Prices of retail products in shops fell in October, as fierce competition among retailers drove down the costs of key products.
The decline of 1.2% compared with October 2019 was less severe than that of September, when shop prices dipped by 1.6% compared with the same time a year before, according to the British Retail Consortium (BRC) and Nielsen shop price index.
The decline is below the 12-month average price decrease of 1.1%.
Non-food prices saw the biggest declines, falling 2.7% in October, compared with the same time last year. This is a slightly better reading than September, where prices fell by 3.2% compared with the previous year.
This is in line the 12-month average price decline of 2.7%, but above the six-month average price decline of 3.4%.

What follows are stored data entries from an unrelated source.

-- ==== Sys2Proof/Tests/Slice0.lean ====
section
/-! SUPPORT. The model's own tests: words written out from 30_encoding.md, single commands on small
states with the results that 95_test_vectors.md gives, and for every statement with hypotheses a
state and operands that meet them together. -/

namespace Sys2Proof.Tests

-- One test at a time: the tests run in the kernel, and together they pass its memory bound.
set_option Elab.async false

open Sys2Proof Sys2Proof.Machine

/-! ### Well-formedness, decoding and encoding -/

theorem test_wellFormed_refuses_proto3 : (Instr.rendInit 5#11 3#2).wellFormed = false := by decide

theorem test_wellFormed_accepts_proto2 : (Instr.rendInit 5#11 2#2).wellFormed = true := by decide

/-- 30_encoding.md R106 and 95_test_vectors.md 2.1, format N and X. -/
theorem test_decode_words_without_count :
    [0x00000000#32, 0x00000001#32, 0x00000002#32, 0x00000003#32, 0x00000004#32, 0x00FFFF08#32,
      0x00000010#32, 0x00000011#32, 0x00000012#32, 0x00000013#32, 0x00000018#32, 0x00000019#32,
      0x00000021#32, 0x00000029#32, 0x0000002A#32].map (fun w => (decode w).toOption) =
    [some .allOff, some .fillGradient, some .fillGradientDual, some .fillTriangle,
      some .fillRandom, some (.setPixel 65535#16), some .hsv2rgb, some .hsvInterp, some .scale,
      some .mapRange, some .lcgNext, some .lcgNextF, some .sprTick, some .msgLoad,
      some .frameTick] := by decide

/-- 30_encoding.md R106 and 95_test_vectors.md 2.1, formats S and C. -/
theorem test_decode_words_with_count :
    [0x00000320#32, 0x00040020#32, 0x0007FF20#32, 0x00000528#32, 0x01000328#32, 0x02000128#32,
      0x00040028#32].map (fun w => (decode w).toOption) =
    [some (.sprInit 3#11), some (.sprInit 1024#11), some (.sprInit 2047#11),
      some (.rendInit 5#11 0#2), some (.rendInit 3#11 1#2), some (.rendInit 1#11 2#2),
      some (.rendInit 1024#11 0#2)] := by decide

/-- 95_test_vectors.md 2.1, the illegal words. -/
theorem test_decode_refuses :
    [0x00000005#32, 0x00000100#32, 0x01000008#32, 0x00080020#32, 0x03000528#32, 0x00080028#32,
      0x04000028#32, 0xFFFFFFFF#32].map (fun w => (decode w).toOption) =
    List.replicate 8 none := by decide

theorem test_encode_setPixel : encode (.setPixel 3#16) = 0x00000308#32 := by decide

theorem test_encode_rendInit : encode (.rendInit 3#11 1#2) = 0x01000328#32 := by decide

theorem test_decodeTableWord :
    decodeTableWord 32 0x00000320 = some (.sprInit 3#11) ∧ decodeTableWord 32 0x03000528 = none := by
  decide

/-! ### Small states -/

/-- Reset, with the parameters of the vectors: `CW` = 8. -/
def base8 : State := State.resetFor Config.suggested8 [] [] []

/-- The colours A = (0.0, 1.0, 1.0) and B = (0.5, 1.0, 1.0) of 95_test_vectors.md 2.6. -/
def withColours (s : State) : State :=
  { s with a := { h := 0#32, s := fOne, v := fOne }, b := { h := 0x3F000000#32, s := fOne, v := fOne } }

/-- A strip of `len` pixels, its buffer still empty. -/
def strip (len : Nat) (proto : Proto) (s : State) : State := s.setRenderer (BitVec.ofNat 11 len) proto

/-- The bank of vector V1 after SPR_INIT (95_test_vectors.md 2.5). -/
def bankV1 (s : State) : State :=
  { s with
    spr := [(0, { value := 0x3DD8D8D9#32, target := 0x3F38B8B9#32, step := 0x3BBA53EE#32 }),
      (1, { value := 0x3F76F6F7#32, target := 0x3F77F7F8#32, step := 0x3B808080#32 }),
      (2, { value := 0x3F4DCDCE#32, target := 0x3F028283#32, step := 0x3BBCE5DC#32 })]
    nspr := 3#11
    seedLo := 1314989459#32
    vscale := fOne
    sscale := 0x3C23D70A#32 }
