-- ==== Sys2Proof/Config.lean ====
section
/-! DEFINITION. What one build of CSIM-CORE fixes: the constants of spec 00_scope.md R6, and its one
"model argument", MAX_BLOCKS. -/

namespace Sys2Proof

/-- BLOCK_SIZE: 64 bytes, fixed (R6). -/
def blockSizeBytes : Nat := 64

/-- OFFSET_BITS: 6, fixed (R6). -/
def offsetBitsFixed : Nat := 6

/-- ADDR_WIDTH as a number (R6). -/
def addrWidth : Nat := 32

/-- The slots a bank's storage has: the largest `bank_length` (R6; notes/assumptions/5.md). -/
abbrev slotsPerBank : Nat := 64

/-- The parameters a build fixes and no command and no reset changes (R6, U5). -/
structure Params where
  /-- MAX_BLOCKS: how many slots there are in total. -/
  maxBlocks : Nat
deriving DecidableEq, Repr

/-- The spec's defaults: "MAX_BLOCKS ... model argument, default 64" (R6). -/
def Params.default : Params := { maxBlocks := 64 }

end Sys2Proof
end

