-- ==== Sys2Proof/Machine/DirectMapped.lean ====
section
/-! DEFINITION. The direct-mapped lookup-and-install engine (spec 41_direct_mapped_bank.md R71 to R75). -/

namespace Sys2Proof.Machine

/-- `dm_lookup_or_install(b, index, tag)` (R71): the three cases in the source's order. `valid` is
tested before the tag is compared. -/
def dmLookupOrInstall (b : BankId) (index : Nat) (tag : Tag) (s : State) :
    Except Fault (LookupResult × State) :=
  match bankRead s b index with
  | .error f => .error f
  | .ok blk =>
    if blk.valid = false then
      match bankWrite s b index { tag := tag, valid := true } with
      | .error f => .error f
      | .ok t => .ok ({ result := .miss, evicted := false }, t)
    else if blk.tag = tag then
      .ok ({ result := .hit, evicted := false }, s)
    else
      match bankWrite s b index { tag := tag, valid := true } with
      | .error f => .error f
      | .ok t => .ok ({ result := .miss, evicted := true }, t)

end Sys2Proof.Machine
end

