/-- A command that changes no port leaves one value to be seen. -/
theorem oldOrNew_self_iff (v seen : PortValues) : PortValues.OldOrNew v v seen ↔ seen = v := by
  constructor
  · rintro ⟨h1, h2, h3, h4, h5, h6, h7, h8, h9, h10, h11, h12, h13, h14⟩
    cases seen; cases v
    simp_all
  · rintro rfl
    exact ⟨.inl rfl, .inl rfl, .inl rfl, .inl rfl, .inl rfl, .inl rfl, .inl rfl, .inl rfl, .inl rfl,
      .inl rfl, .inl rfl, .inl rfl, .inl rfl, .inl rfl⟩

end Sys2Proof.Machine
end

Food prices, meanwhile, were up 1.2% in both September and October on the same months last year. This is below the 12- and six-month average price increases of 1.4% and 1.3%, respectively.
Helen Dickinson OBE, CEO of the BRC said: “Once again, it is good news for consumers with shop prices falling in October, albeit at a slower pace compared to the previous month.
“As the retail industry began to see sales bounce back, non-food prices saw the shallowest decline since the start of the pandemic. However, given the wider economic context, with stricter restrictions and a possible rise in unemployment, we are likely to see continuing discounts in non-food for months to come.”
Mike Watkins, head of retailer and business insight at Nielsen, said: “To help sales volumes, non food retailers are limiting any price increases coming through the supply chain and food retailers are continuing with the lower prices introduced in recent weeks.
“And should the recession and the growth in unemployment have a further impact on consumer spend, we can expect shop price inflation to remain low for the rest of the year.”